/-- R99. -/
theorem subDec_subEnc (k : Fin 26) (b : Byte) : subDec k (subEnc k b) = b := by
  rw [subDec_eq_subEnc_neg, subEnc_subEnc, neg_add_cancel, subEnc_zero]

/-- R99. -/
theorem subEnc_subDec (k : Fin 26) (b : Byte) : subEnc k (subDec k b) = b := by
  rw [subDec_eq_subEnc_neg, subEnc_subEnc, add_neg_cancel, subEnc_zero]

theorem cls_subDec (k : Fin 26) (b : Byte) : cls (subDec k b) = cls b := by
  rw [subDec_eq_subEnc_neg, cls_subEnc]

end Substitution
end Sys2Proof.Machine

open Sys2Proof Sys2Proof.Machine

/-- Settles O28: each class has its equation, and the last clause says that `j` is `-k` modulo 26. -/
theorem substitutionFormulas : Obligations.SubstitutionFormulas := by
  intro k b
  refine ⟨fun h => substitution_toNat (cls_eq_upper_iff.mpr h) (by decide) k,
    fun h => substitution_toNat (cls_eq_lower_iff.mpr h) (by decide) k, fun h => ?_, fun j hj => ?_⟩
  · have hb := cls_eq_other_iff.mpr h
    exact ⟨subEnc_of_other hb k, subDec_of_other hb k⟩
  · obtain rfl : j = -k := Fin.ext (hj.trans (Fin.val_neg' k).symm)
    exact subDec_eq_subEnc_neg k b

/-- Settles O29: `SUB_DEC(K, ·)` is the inverse of `SUB_ENC(K, ·)`, and both map each class into itself. -/
theorem decodeInvertsEncodeSubstitution : Obligations.DecodeInvertsEncodeSubstitution := by
  intro k
  refine ⟨fun b => ⟨subDec_subEnc k b, subEnc_subDec k b⟩, Function.LeftInverse.list_map (subDec_subEnc k), fun c => ?_⟩
  have hinv : Set.InvOn (subDec k) (subEnc k) { b | cls b = c } { b | cls b = c } :=
    ⟨fun b _ => subDec_subEnc k b, fun b _ => subEnc_subDec k b⟩
  exact hinv.bijOn (fun b hb => (cls_subEnc k b).trans hb) (fun b hb => (cls_subDec k b).trans hb)

/-- Settles O30, byte by byte; a message without letters is mapped by what is the identity on its bytes. -/
theorem substitutionKeepsClass : Obligations.SubstitutionKeepsClass := by
  intro k
  refine ⟨fun b => ⟨cls_subEnc k b, cls_subDec k b, fun h => ⟨subEnc_of_other h k, subDec_of_other h k⟩⟩, fun l hl => ?_⟩
  exact ⟨(List.map_congr_left fun b hb => subEnc_of_other (hl b hb) k).trans l.map_id,
    (List.map_congr_left fun b hb => subDec_of_other (hl b hb) k).trans l.map_id⟩
end

section
/-! PROOFS. Where `SHIFT` is used (R23, R98): only an access reads or writes the register itself; the unit reads the residue
`K`, so two values of `SHIFT` with one residue move it alike. -/

namespace Sys2Proof.Machine

/-- `s` with another value in `SHIFT`. -/
def State.withShift (s : State) (v : Word) : State :=
  { s with shift := v }

section Shift
variable {s : State} {v : Word}

@[simp] theorem State.withShift_enc (s : State) (v : Word) : (s.withShift v).enc = s.enc := rfl
@[simp] theorem State.withShift_dec (s : State) (v : Word) : (s.withShift v).dec = s.dec := rfl

/-- Delivering a symbol does not use `SHIFT`. -/
theorem State.deliver_withShift (s : State) (v : Word) (x : Sym) :
    (s.withShift v).deliver x = (s.deliver x).withShift v := by
  cases x <;> rfl

/-- Accepting a symbol substitutes by `K`. -/
theorem State.acceptOn_withShift (hk : (s.withShift v).k = s.k) (p : Path) (x : Sym) :
    (s.withShift v).acceptOn p x = (s.acceptOn p x).withShift v := by
  cases p with
  | cipher dir =>
    cases x with
    | data b => rw [State.acceptOn_cipher_data, hk]; rfl
    | eom st => rfl
  | enc on =>
    cases x with
    | data b => rw [State.acceptOn_enc_data, State.acceptOn_enc_data, hk]; rfl
    | eom st => rfl
  | dec on => cases x <;> rfl
  | sink => cases x <;> rfl

/-- Emitting a symbol substitutes by `K`. -/
theorem State.emitOn_withShift (hk : (s.withShift v).k = s.k) (p : Path) :
    (s.withShift v).emitOn p = (s.emitOn p).map (·.withShift v) := by
  cases p with
  | cipher dir => rfl
  | enc on =>
    rw [State.emitOn, State.emitOn, State.withShift_enc]
    cases s.enc.emit with
    | none => rfl
    | some r => exact congrArg some (State.deliver_withShift { s with enc := r.2 } v r.1)
  | dec on =>
    rw [State.emitOn, State.emitOn, State.withShift_dec, hk]
    cases s.dec.emit with
    | none => rfl
    | some r => exact congrArg some (State.deliver_withShift { s with dec := r.2 } v (scuIf on .decode s.k r.1))
  | sink => rfl

theorem State.transferIn_withShift (hk : (s.withShift v).k = s.k) (p : Path) :
    (s.withShift v).transferIn p = (s.transferIn p).withShift v := by
  rcases hin : s.host.inPend with _ | ⟨x, rest⟩
  · rw [State.transferIn_nil hin, State.transferIn_nil (s := s.withShift v) hin]
  · have hready : (s.withShift v).inReady p x = s.inReady p x := rfl
    rw [State.transferIn_cons hin, State.transferIn_cons (s := s.withShift v) hin, hready]
    split_ifs
    · exact State.acceptOn_withShift (s := { s with host := { s.host with inPend := rest } }) hk p x
    · rfl

theorem State.unitStep_withShift (hk : (s.withShift v).k = s.k) (p : Path) :
    (s.withShift v).unitStep p = (s.unitStep p).withShift v := by
  rw [State.unitStep, State.unitStep, State.emitOn_withShift hk]
  cases s.emitOn p with
  | none => exact State.transferIn_withShift hk p
  | some u => exact (apply_ite (State.withShift · v) (s.host.outReady = true) u s).symm

/-- Whatever an instruction that is no access does, it does beside every value of `SHIFT` with the same residue. -/
theorem exec_withShift {i : Instr} (hk : (s.withShift v).k = s.k) (hi : accesses i = []) {t : State}
    (h : exec i s = .next t) : exec i (s.withShift v) = .next (t.withShift v) := by
  cases i with
  | cenc | cdec | rlec | rled | mixe | mixd | rsv6 | rsv7 =>
    cases h
    exact congrArg _ (State.unitStep_withShift hk _)
  | data | endSym | rep =>
    cases h
    exact congrArg _ (State.transferIn_withShift (s := s.offerIn _) hk _)
  | cfgWrite | cfgRead => cases hi

end Shift
end Sys2Proof.Machine

open Sys2Proof Sys2Proof.Machine

/-- Settles O31: equal residues are one `K`, and the unit uses no more of `SHIFT`. -/
theorem shiftAliasesAgree : Obligations.ShiftAliasesAgree := by
  intro i s t v hk hwrite hread h
  refine exec_withShift hk ?_ h
  cases i with
  | cfgWrite a x => exact absurd rfl (hwrite a x)
  | cfgRead a => exact absurd rfl (hread a)
  | _ => rfl
end

section
/-! PROOFS. `RLE-E` and `compress` (R111 to R125): the runs of a list are its maximal runs, its frames are cut off one by one
from the front, and the two operations on the encoder's path accept and emit as the rules of the encoder say. -/

namespace Sys2Proof.Machine

/-! ### The runs of a list (R111) -/

section MaximalRuns
variable {l : List Byte} {v : Byte} {n : Nat} {rs : List (Byte × Nat)}

/-- The first run begins with the first byte. -/
theorem RunsOf.head?_eq (h : RunsOf l rs) : l.head? = rs.head?.map Prod.fst := by
  obtain ⟨rfl, hlen, -⟩ := h
  rcases rs with _ | ⟨⟨v, n⟩, rs⟩
  · rfl
  · obtain ⟨m, rfl⟩ := Nat.exists_eq_add_of_le' (hlen (v, n) List.mem_cons_self)
    simp [List.replicate_succ]

/-- A first run, and the runs of a rest that does not go on with its value. -/
theorem runsOf_cons_iff :
    RunsOf l ((v, n) :: rs) ↔ 1 ≤ n ∧ ∃ rest, l = List.replicate n v ++ rest ∧ rest.head? ≠ some v ∧ RunsOf rest rs := by
  constructor
  · rintro ⟨rfl, hlen, hchain⟩
    obtain ⟨hn, hlen⟩ := List.forall_mem_cons.mp hlen
    obtain ⟨hne, hchain⟩ := List.isChain_cons.mp hchain
    have hrest : RunsOf (rs.flatMap fun r => List.replicate r.2 r.1) rs := ⟨rfl, hlen, hchain⟩
    refine ⟨hn, _, rfl, fun hv => ?_, hrest⟩
    obtain ⟨r, hr, hrv⟩ := Option.map_eq_some_iff.mp (hrest.head?_eq.symm.trans hv)
    exact hne r hr hrv.symm
  · rintro ⟨hn, rest, rfl, hne, hrest⟩
    have hhead := hrest.head?_eq
    obtain ⟨rfl, hlen, hchain⟩ := hrest
    refine ⟨rfl, List.forall_mem_cons.mpr ⟨hn, hlen⟩, List.isChain_cons.mpr ⟨fun r hr hrv => hne ?_, hchain⟩⟩
    rw [hhead, Option.mem_def.mp hr]
    exact congrArg some hrv.symm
────
Exercise requirements: Write out only the lines that run from the line containing "refine ⟨fun b => ⟨subDec_subEnc" through the line containing "b _ => subEnc_subDec k b⟩", both included, exactly as they appear above.

Task result:
  refine ⟨fun b => ⟨subDec_subEnc k b, subEnc_subDec k b⟩, Function.LeftInverse.list_map (subDec_subEnc k), fun c => ?_⟩
  have hinv : Set.InvOn (subDec k) (subEnc k) { b | cls b = c } { b | cls b = c } :=
    ⟨fun b _ => subDec_subEnc k b, fun b _ => subEnc_subDec k b⟩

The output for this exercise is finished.